# Iron rusts according to the following reaction: 4Fe (s) + 3O_2 (g) + 4H_2O -> 2Fe_2O_3(H_2O)_2. If 1.4 liters of oxygen were added to excess water and iron at a pressure of 0.97 atms and a temperature of 55 C, how many grams of iron would rust?

Jun 13, 2018

#### Explanation:

Let us readdress it....iron metal is oxidized to $F {e}_{2} {O}_{3}$...

$2 F e \left(s\right) + 3 {H}_{2} O \left(l\right) \rightarrow F {e}_{2} {O}_{3} + 6 {H}^{+} + 6 {e}^{-}$ $\left(i\right)$

Dioxygen is reduced to water...

$\frac{1}{2} {O}_{2} + 2 {H}^{+} + 2 {e}^{-} \rightarrow {H}_{2} O \left(l\right)$ $\left(i i\right)$

And $1 \times \left(i\right) + 3 \times \left(i i\right)$ gives....

$2 F e \left(s\right) + \cancel{3 {H}_{2} O \left(l\right)} + \frac{3}{2} {O}_{2} + \cancel{6 {H}^{+}} + \cancel{6 {e}^{-}} \rightarrow F {e}_{2} {O}_{3} + \cancel{6 {H}^{+}} + \cancel{3 {H}_{2} O \left(l\right)} + \cancel{6 {e}^{-}}$

…. and we cancel to give...

$2 F e \left(s\right) + \frac{3}{2} {O}_{2} \rightarrow F {e}_{2} {O}_{3}$

And note that this equation assumes COMPLETE oxidation....iron oxide chemistry, i.e. rust chemistry is a very broad church...and many iron oxides and hydrous oxides are known.

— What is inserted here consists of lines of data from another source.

-- ==== Sys2Proof/Machine/Density.lean ====
section
/-!
DEFINITION. The Density Decoder: PIX.DENSITY (R80) and its sub-operations NORM (R83) and LERP (R84), in both readings of the
arithmetic (R88).
-/

namespace Sys2Proof.Machine

/-- A fraction that is not negative. -/
structure Ratio where
  num : Nat
  den : Nat
deriving DecidableEq, Repr

/-- NORM (R83): `value / 255`, exact, of the whole unsigned texel (R82). -/
def normValue (value : U32) : Ratio := { num := value.toNat, den := Config.densityDiv }

/-- One lane of LERP (R84) under EXACT: `RN32(cd + t * (ca - cd))`, the one rounding. -/
def lerpLane (cd ca : F32) (t : Ratio) : F32 :=
  roundUnits (t.den * units cd + t.num * (units ca - units cd)) t.den

/-- NORM under F32STEP (R88): `RN32(val(RN32(value)) / 255)`. -/
def normStep (value : U32) : Ext :=
  match stepOfNat value.toNat with
  | .fin n => extOf (roundUnits n Config.densityDiv)
  | e => e

/-- One lane of LERP under F32STEP (R88). -/
def lerpLaneStep (cd ca : F32) (t : Ext) (drawn : U32) : F32 :=
  (stepAdd (extOf cd) (stepMul t (stepSub (extOf ca) (extOf cd)))).toF32 drawn

/-- One output channel of PIX.DENSITY (R84, R88); a channel whose colour inputs are not both finite is drawn (R89). -/
def densityLane (num : Config.Reading) (cd ca : F32) (value drawn : U32) : F32 :=
  if isFinite cd && isFinite ca then
    match num with
    | .exact => lerpLane cd ca (normValue value)
    | .f32step => lerpLaneStep cd ca (normStep value) drawn
  else drawn

/-- LERP (R84): four independent lanes with the same texel, alpha among them; `k` numbers the invocation for its draws. -/
def lerp (num : Config.Reading) (cd ca : Rgba) (value : U32) (k : Nat) : Rgba :=
  { r := densityLane num cd.r ca.r value (Config.freeDraw k .red)
    g := densityLane num cd.g ca.g value (Config.freeDraw k .green)
    b := densityLane num cd.b ca.b value (Config.freeDraw k .blue)
    a := densityLane num cd.a ca.a value (Config.freeDraw k .alpha) }

/-- PIX.DENSITY (R80) in either reading of the arithmetic. -/
def pixDensity (num : Config.Reading) (u v : F32) (s : State) : Host.Outcome State Fault Refusal :=
  match readInputs s with
  | .error r => .refused r
  | .ok i =>
    match fetchScalar num u v i.tex s.drawCount with
    | .error r => .refused r
    | .ok value => .next (s.respond (lerp num i.cd i.ca value s.drawCount))

/-- PIX.DENSITY (R80). The reserved bits of the select word have no influence (R57). -/
def execPixDensity (_reserved : BitVec 30) (u v : F32) (s : State) : Host.Outcome State Fault Refusal :=
  pixDensity Config.num u v s

end Sys2Proof.Machine
end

And so we calculate the moles of dioxygen gas....and plug this value back into the given equation....

${n}_{\text{dioxygen}} = \frac{P V}{R T} = \frac{0.97 \cdot a t m \times 1.4 \cdot L}{0.0821 \cdot \frac{L \cdot a t m}{K \cdot m o l} \cdot 328.15 \cdot K} \cong 0.05 \cdot m o l$....and given the equation...$\frac{4}{3} \cdot \text{equiv}$ of iron metal will oxidize...approx. $4 \cdot g$..